According to the new report of the United Nations Environment Program (UNEP) ' Food Waste Index Report 2024 ', 73 crore people were sleeping without eating in 2022. This figure has increased to 78 crores in 2023. In 2022, 50 kg of food per person was being wasted in India. In 2023, 55 kg of food per person is going to be wasted in India. On the one hand, the number of hungry people is increasing and on the other hand waste of food is increasing.

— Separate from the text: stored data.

theorem execHoldCurrentDelay_part {pt : Part} (n : Fin 10) (s : State) (hp : pt ∉ ([.motion] : List Part)) :
    KeepsPart pt s (execHoldCurrentDelay n s) := by
  unfold execHoldCurrentDelay
  simp only [List.mem_cons, List.not_mem_nil, or_false, not_or] at hp
  simp (maxDischargeDepth := 12) only [modStepper_part, keepsPart_live, keepsPart_liveIf, keepsPart_next, hp, part_ite, ite_self, List.mem_cons, List.not_mem_nil, or_false, not_or, not_false_eq_true, and_self, implies_true, ne_eq]

theorem execStepperImmediateStop_part {pt : Part} (n : Fin 10) (s : State) (hp : pt ∉ ([.motion, .faults] : List Part)) :
    KeepsPart pt s (execStepperImmediateStop n s) := by
  unfold execStepperImmediateStop
  simp only [List.mem_cons, List.not_mem_nil, or_false, not_or] at hp
  simp (maxDischargeDepth := 12) only [stopStepper_part, keepsPart_live, keepsPart_liveIf, keepsPart_next, hp, part_ite, ite_self, List.mem_cons, List.not_mem_nil, or_false, not_or, not_false_eq_true, and_self, implies_true, ne_eq]

theorem homed_part {pt : Part} (ax : Nat) (s : State) (hp : pt ∉ ([.motion] : List Part)) :
    (State.homed ax s).part pt = s.part pt := by
  unfold State.homed
  simp only [List.mem_cons, List.not_mem_nil, or_false, not_or] at hp
  simp (maxDischargeDepth := 12) only [modServo_part, modStepper_part, modMotion_part, hp, part_ite, ite_self, List.mem_cons, List.not_mem_nil, or_false, not_or, not_false_eq_true, and_self, implies_true, ne_eq]

theorem setHome_part {pt : Part} (ax : Nat) (s : State) (hp : pt ∉ ([.position, .motion] : List Part)) :
    (State.setHome ax s).part pt = s.part pt := by
  unfold State.setHome
  simp only [List.mem_cons, List.not_mem_nil, or_false, not_or] at hp
  simp (maxDischargeDepth := 12) only [modServo_part, modStepper_part, placeAxis_part, when_part, hp, part_ite, ite_self, List.mem_cons, List.not_mem_nil, or_false, not_or, not_false_eq_true, and_self, implies_true, ne_eq]

theorem execHoming_part {pt : Part} (ax : Fin 13) (ev : HomeEvent) (s : State) (hp : pt ∉ ([.position, .motion, .faults] : List Part)) :
    KeepsPart pt s (execHoming ax ev s) := by
  unfold execHoming
  simp only [List.mem_cons, List.not_mem_nil, or_false, not_or] at hp
  first
  | (simp (maxDischargeDepth := 12) only [homed_part, modServo_part, modStepper_part, raise_part, raiseIf_part, setHome_part, modMotion_part, when_part, keepsPart_live, keepsPart_liveIf, keepsPart_next, hp, part_ite, ite_self, List.mem_cons, List.not_mem_nil, or_false, not_or, not_false_eq_true, and_self, implies_true, ne_eq]; done)
  | (try dsimp only
     (repeat' split) <;> simp (maxDischargeDepth := 12) only [homed_part, modServo_part, modStepper_part, raise_part, raiseIf_part, setHome_part, modMotion_part, when_part, keepsPart_live, keepsPart_liveIf, keepsPart_next, hp, part_ite, ite_self, List.mem_cons, List.not_mem_nil, or_false, not_or, not_false_eq_true, and_self, implies_true, ne_eq])

theorem execServoRestReentry_part {pt : Part} (a : Fin 3) (s : State) (hp : pt ∉ ([.loops, .motion] : List Part)) :
    KeepsPart pt s (execServoRestReentry a s) := by
  unfold execServoRestReentry
  simp only [List.mem_cons, List.not_mem_nil, or_false, not_or] at hp
  simp (maxDischargeDepth := 12) only [enterServo_part, keepsPart_live, keepsPart_liveIf, keepsPart_next, hp, part_ite, ite_self, List.mem_cons, List.not_mem_nil, or_false, not_or, not_false_eq_true, and_self, implies_true, ne_eq]

theorem execBusSample_part {pt : Part} (volt chopMa : Nat) (s : State) (hp : pt ∉ ([.polygons, .loops, .motion, .faults] : List Part)) :
    KeepsPart pt s (execBusSample volt chopMa s) := by
  unfold execBusSample
  simp only [List.mem_cons, List.not_mem_nil, or_false, not_or] at hp
  simp (maxDischargeDepth := 12) only [coastServo_part, modBus_part, raise_part, raiseAs_part, steppersOn_part, stopSteppers_part, allPolygons_part, modMotion_part, when_part, each_part, keepsPart_live, keepsPart_liveIf, keepsPart_next, hp, part_ite, ite_self, List.mem_cons, List.not_mem_nil, or_false, not_or, not_false_eq_true, and_self, implies_true, ne_eq]

theorem execChopperHot_part {pt : Part} (s : State) (hp : pt ∉ ([.polygons, .motion, .faults] : List Part)) :
    KeepsPart pt s (execChopperHot s) := by
  unfold execChopperHot
  simp only [List.mem_cons, List.not_mem_nil, or_false, not_or] at hp
  first
  | (simp (maxDischargeDepth := 12) only [clampOn_part, modBus_part, raise_part, keepsPart_live, keepsPart_liveIf, keepsPart_next, hp, part_ite, ite_self, List.mem_cons, List.not_mem_nil, or_false, not_or, not_false_eq_true, and_self, implies_true, ne_eq]; done)
  | (try dsimp only
     (repeat' split) <;> simp (maxDischargeDepth := 12) only [clampOn_part, modBus_part, raise_part, keepsPart_live, keepsPart_liveIf, keepsPart_next, hp, part_ite, ite_self, List.mem_cons, List.not_mem_nil, or_false, not_or, not_false_eq_true, and_self, implies_true, ne_eq])

theorem execChopperFail_part {pt : Part} (s : State) (hp : pt ∉ ([.polygons, .motion, .faults] : List Part)) :
    KeepsPart pt s (execChopperFail s) := by
  unfold execChopperFail
  simp only [List.mem_cons, List.not_mem_nil, or_false, not_or] at hp
  simp (maxDischargeDepth := 12) only [clampOn_part, modBus_part, raiseRun_part, keepsPart_live, keepsPart_liveIf, keepsPart_next, hp, part_ite, ite_self, List.mem_cons, List.not_mem_nil, or_false, not_or, not_false_eq_true, and_self, implies_true, ne_eq]

theorem execChopperSelfTest_part {pt : Part} (chopMa : Nat) (s : State) (hp : pt ∉ ([.motion] : List Part)) :
    KeepsPart pt s (execChopperSelfTest chopMa s) := by
  unfold execChopperSelfTest
  simp only [List.mem_cons, List.not_mem_nil, or_false, not_or] at hp
  simp (maxDischargeDepth := 12) only [modBus_part, keepsPart_live, keepsPart_liveIf, keepsPart_next, hp, part_ite, ite_self, List.mem_cons, List.not_mem_nil, or_false, not_or, not_false_eq_true, and_self, implies_true, ne_eq]

theorem execBusOv3_part {pt : Part} (s : State) (hp : pt ∉ ([.polygons, .loops, .motion, .faults] : List Part)) :
    KeepsPart pt s (execBusOv3 s) := by
  unfold execBusOv3
  simp only [List.mem_cons, List.not_mem_nil, or_false, not_or] at hp
  simp (maxDischargeDepth := 12) only [modBus_part, motionOff_part, raise_part, allPolygons_part, keepsPart_live, keepsPart_liveIf, keepsPart_next, hp, part_ite, ite_self, List.mem_cons, List.not_mem_nil, or_false, not_or, not_false_eq_true, and_self, implies_true, ne_eq]

theorem execRegenClampRelease_part {pt : Part} (s : State) (hp : pt ∉ ([.polygons, .motion] : List Part)) :
    KeepsPart pt s (execRegenClampRelease s) := by
  unfold execRegenClampRelease
  simp only [List.mem_cons, List.not_mem_nil, or_false, not_or] at hp
  simp (maxDischargeDepth := 12) only [allPolygons_part, modMotion_part, keepsPart_live, keepsPart_liveIf, keepsPart_next, hp, part_ite, ite_self, List.mem_cons, List.not_mem_nil, or_false, not_or, not_false_eq_true, and_self, implies_true, ne_eq]

theorem markEngine_part {pt : Part} (e : Nat) (s : State) (hp : pt ∉ ([.faults, .survey] : List Part)) :
    (State.markEngine e s).part pt = s.part pt := by
  unfold State.markEngine
  simp only [List.mem_cons, List.not_mem_nil, or_false, not_or] at hp
  simp (maxDischargeDepth := 12) only [raise_part, spareLog_part, modSurvey_part, hp, part_ite, ite_self, List.mem_cons, List.not_mem_nil, or_false, not_or, not_false_eq_true, and_self, implies_true, ne_eq]

theorem haltEngine_part {pt : Part} (e : Nat) (s : State) (hp : pt ∉ ([.polygons, .loops, .motion, .faults, .survey] : List Part)) :
    (State.haltEngine e s).part pt = s.part pt := by
  unfold State.haltEngine
  simp only [List.mem_cons, List.not_mem_nil, or_false, not_or] at hp
  simp (maxDischargeDepth := 12) only [coastServo_part, heatersOff_part, hvMux_part, markEngine_part, modLoops_part, set_polygons_part, when_part, each_part, hp, part_ite, ite_self, List.mem_cons, List.not_mem_nil, or_false, not_or, not_false_eq_true, and_self, implies_true, ne_eq]

theorem execDeadlineMiss_part {pt : Part} (n : Fin 64) (s : State) (hp : pt ∉ ([.polygons, .loops, .motion, .faults, .survey] : List Part)) :
    KeepsPart pt s (execDeadlineMiss n s) := by
  unfold execDeadlineMiss
  simp only [List.mem_cons, List.not_mem_nil, or_false, not_or] at hp
  simp (maxDischargeDepth := 12) only [haltEngine_part, raise_part, keepsPart_live, keepsPart_liveIf, keepsPart_next, hp, part_ite, ite_self, List.mem_cons, List.not_mem_nil, or_false, not_or, not_false_eq_true, and_self, implies_true, ne_eq]

end Sys2Proof.Machine
end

What is the situation around the world?
On an average, every person in the world wastes 79 kg of food in a year. The amount of food being wasted in the world is 30 percent of the total production and a hungry person can get about one and a half meals a day. From this, it is being estimated that 30 percent of the hard work of farmers goes to waste every year.

Who is wasting food
? 61% of food is being wasted in homes, 23% in food service (ie restaurants), and 13% in the retail chain i.e. during supply, storage, or in shops. The annual per capita food wastage in Asian countries is like this -
* India 55 kg
* Pakistan 130 kg
* Afghanistan 127 kg
* Bangladesh 82 kg
* Bhutan 19 kg

According to the report, people are buying more food than required, much of which is thrown away due to expiry date. According to the ICMR report, there are 19 crore people in India who do not get three square meals a day. 14 crore people are sleeping hungry at night. India ranks 111 among 125 countries in the Global Hunger Index. But food wastage is increasing instead of decreasing.

According to an estimate, Rs 68 crore, 10 percent of carbon emissions, and the hard work of farmers can be saved by stopping food wastage in India. According to another UN report, the number of people suffering from malnutrition in India is 16.6%. Apart from this, short-height children are 31.7% and overweight children are 2.8%. At the same time, 76% of people in India do not have access to healthy food.